*Exercise directions*
Look through the data below, and copy each line that carries the word "else".

*Provided entries*
/-- R135: CRC_VERIFY, DNP3_BLOCKS and the HDLC commands do not touch the CRC registers; nor do NOP (R72) and CRC_STORE
(R84). -/
def Obligations.CrcRegistersKept : Prop :=
  ∀ (i : Instr) (s t : State), exec i s = .next t →
    (∀ var, i ≠ .crcInit var) → i ≠ .crcUpdate → (∀ imm, i ≠ .crcByte imm) → (∀ var, i ≠ .crcCompute var) →
    t.crcVar = s.crcVar ∧ t.crcState = s.crcState ∧ t.crcResult = s.crcResult

/-! ### The host's window (spec/10_state.md R19 to R32, spec/20_memory.md R37 to R39) -/

/-- The 24 registers stand at the offsets of R19; a 32-bit read of one returns its value and has no side effect (R38);
each register's value is that of its fields at the bits of R20 to R32, the rest 0: the codes of R114, the link states of
R21, the variants of R73, and CRC_RESULT as R28 derives it. -/
def Obligations.RegisterReads : Prop :=
  (∀ r : Reg, r.offset =
    (match r with
     | .cmd => 0x000 | .status => 0x004 | .ctrl => 0x008 | .srcAddr => 0x00C | .srcLen => 0x010
     | .dstAddr => 0x014 | .dstCap => 0x018 | .outLen => 0x01C | .crcCfg => 0x020 | .crcState => 0x024
     | .crcResult => 0x028 | .seq => 0x02C | .serverAddr => 0x030 | .clientAddr => 0x034 | .reasmBase => 0x038
     | .reasmCap => 0x03C | .reasmFill => 0x040 | .rxFmt => 0x044 | .rxDst => 0x048 | .rxSrc => 0x04C
     | .rxCtrl => 0x050 | .rxPayAddr => 0x054 | .rxPayLen => 0x058 | .rxConsumed => 0x05C)) ∧
  (∀ (s : State) (rest : List Input) (r : Reg), s.pending = .read 32 r.offset :: rest →
    step s = .next { s with pending := rest, readData := some (s.readReg r) }) ∧
  (∀ s : State,
    (s.readReg .cmd).toNat = 0 ∧
    (s.readReg .status).toNat =
      (match s.err with
       | .ok => 0 | .generic => 1 | .invalidArg => 2 | .incompleteData => 3 | .bufferTooSmall => 4
       | .notSupported => 5 | .overflow => 6 | .invalidState => 7 | .checksum => 8 | .invalidFrame => 9
       | .outOfBounds => 10) +
      16 * (match s.link with | .disconnected => 0 | .connecting => 1 | .connected => 2) +
      64 * (if s.reasmDone then 1 else 0) ∧
    (s.readReg .ctrl).toNat = (if s.fillCrc then 1 else 0) + 2 * (if s.verifyCrc then 1 else 0) ∧
    (s.readReg .crcCfg).toNat = (match s.crcVar with | .modbus => 0 | .ccitt => 1 | .dnp3 => 2) ∧
    (s.readReg .crcState).toNat = s.crcState.toNat ∧
    (s.readReg .crcResult).toNat = (s.crcState ^^^ s.crcVar.xorOut s.params).toNat ∧
    (s.readReg .seq).toNat = s.ns.toNat + 16 * s.nr.toNat ∧
    (s.readReg .serverAddr).toNat = s.serverAddr.toNat ∧ (s.readReg .clientAddr).toNat = s.clientAddr.toNat ∧
    (s.readReg .rxFmt).toNat = s.rxFmt.toNat ∧ (s.readReg .rxDst).toNat = s.rxDst.toNat ∧
    (s.readReg .rxSrc).toNat = s.rxSrc.toNat ∧ (s.readReg .rxCtrl).toNat = s.rxCtrl.toNat ∧
    s.readReg .srcAddr = s.srcAddr ∧ s.readReg .srcLen = s.srcLen ∧ s.readReg .dstAddr = s.dstAddr ∧
    s.readReg .dstCap = s.dstCap ∧ s.readReg .outLen = s.outLen ∧ s.readReg .reasmBase = s.reasmBase ∧
    s.readReg .reasmCap = s.reasmCap ∧ s.readReg .reasmFill = s.reasmFill ∧
    s.readReg .rxPayAddr = s.rxPayAddr ∧ s.readReg .rxPayLen = s.rxPayLen ∧ s.readReg .rxConsumed = s.rxConsumed)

*Output for this exercise*
      64 * (if s.reasmDone then 1 else 0) ∧
    (s.readReg .ctrl).toNat = (if s.fillCrc then 1 else 0) + 2 * (if s.verifyCrc then 1 else 0) ∧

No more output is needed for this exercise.